** Opening SUPPLIED ENTRIES block **
/-! ### A command ends -/

/-- A slab of a command is poisoned. -/
def State.anyPoison (s : State) (x : Cmd) : Bool := x.slabs.any (fun n => (s.slab n).poison)
/-- What a command's completion carries, fixed as it is presented (R302): POISON where a slab has been found bad since the command ended
well or with ECC_FAIL (R291); else a STAGE READ whose frames all decoded keeps its slabs as a lease, whose number is its DATA (R289). -/
def State.present (s : State) (c h : Nat) : State :=
  match s.cmd? c h with
  | none => s
  | some x =>
    if x.pkt.opcode ≠ 7 ∧ (x.status = stOk ∨ x.status = stEcc) ∧ s.anyPoison x then
      s.modCmd c h (fun y => { y with status := stPoison, detail := 0 })
    else if x.pkt.opcode = 1 ∧ x.stageFlag ∧ x.status = stOk then
      (s.makeLease x.slabs).modCmd c h (fun y => { y with slabs := [], data := BitVec.ofNat 32 (x.slabs.headD 0) })
    else s
/-- A result of a command of an instance under reset has been applied: its summary record takes its place in the order of results, or is
dropped where no event ring stands (R391). -/
def State.summary (s : State) (c h : Nat) (x : Cmd) (result : Nat) : State :=
  let e := s.tnCpl 511
  if bit e 31 then
    s.pushReady { cplRing := fld e 30 16, subRing := some 0xFFFE, handle := some (hKey c h), port := s.portOf c,
                  words := summaryWords x result (s.regAt Reg.TN_RST_SEQ).toNat, reserved := false, seen := none }
  else s.dropRecord x.pkt.tag.toNat
/-- The exposure of a command's records as they stand, the lowest over its planes: those of the programs' opcodes that hold an OPEN record
(R277). One that ends without a media result carries it too (log entry 140). -/
def State.exposureNow (s : State) (x : Cmd) : Option Nat :=
  if ¬ (x.pkt.opcode = 2 ∨ (x.pkt.opcode = 4 ∧ x.destPart)) then none
  else x.frMaws.foldl (fun a m =>
    match s.frPeek (mawDie m) with
    | none => a
    | some l => match frFind l ((s.geo (mawLane m)).dieBlock m) with
      | none => a
      | some i =>
        let r := l.getD i frFree
        match a, (if r.st = 1 then s.exposure (mawLane m) r else none) with
        | some p, some q => some (min p q)
        | none, b => b
        | b, none => b) none
/-- The EXP field of an exposure. -/
def expWord : Option Nat → BitVec 16
  | some q => BitVec.ofNat 16 (0x8000 + q)
  | none => 0
/-- A command completes with a status and a detail: its frames are released, it leaves its lane, and its completion
becomes ready; MEDIA units it still holds are released (R400); a program's without a media result carries the exposure of its records as
they stand (R277); a sample's result is classified, and a command of an instance under reset is discarded, its handle kept while its
summary record waits (R203 to R205, R250, R364, R390, R391). -/
def State.finish (s : State) (c h st det : Nat) : State :=
  match s.cmd? c h with
  | none => s
  | some x =>
    if x.stage = .ready ∨ s.glb.mode = .endgame then s
    else
      let e := if x.result.isSome then x.exp else expWord (s.exposureNow x)
      let s1 := s.modCmd c h (fun y => { y with stage := .ready, status := st, detail := BitVec.ofNat 8 det, units := 0, exp := e })
      let s2 := ((s1.cleanFrames c h).tableSync x.lane).releaseUnits (x.lane / 64) x.units
      if x.patrol then s2.patrolEnd c h st
      else if x.discard then
        let s3 := s2.releaseOut x.ring x.cplRing
        if s3.ready.any (fun r => decide (r.handle = some (hKey c h))) then s3 else s3.retire c h
      else
        s2.pushReady { cplRing := x.cplRing, subRing := some x.ring, handle := some (hKey c h), port := s.portOf c, words := 0,
                       reserved := true, seen := none }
** Closing SUPPLIED ENTRIES block **
» TASK STATEMENT
Each line in the entries above, starting at the line with "cplRing := fld" and ending at the line with "else s.dropRecord x.pkt.tag.toNat", is to be printed exactly, and only those lines.

» SOLVED PROBLEM
    s.pushReady { cplRing := fld e 30 16, subRing := some 0xFFFE, handle := some (hKey c h), port := s.portOf c,
                  words := summaryWords x result (s.regAt Reg.TN_RST_SEQ).toNat, reserved := false, seen := none }
  else s.dropRecord x.pkt.tag.toNat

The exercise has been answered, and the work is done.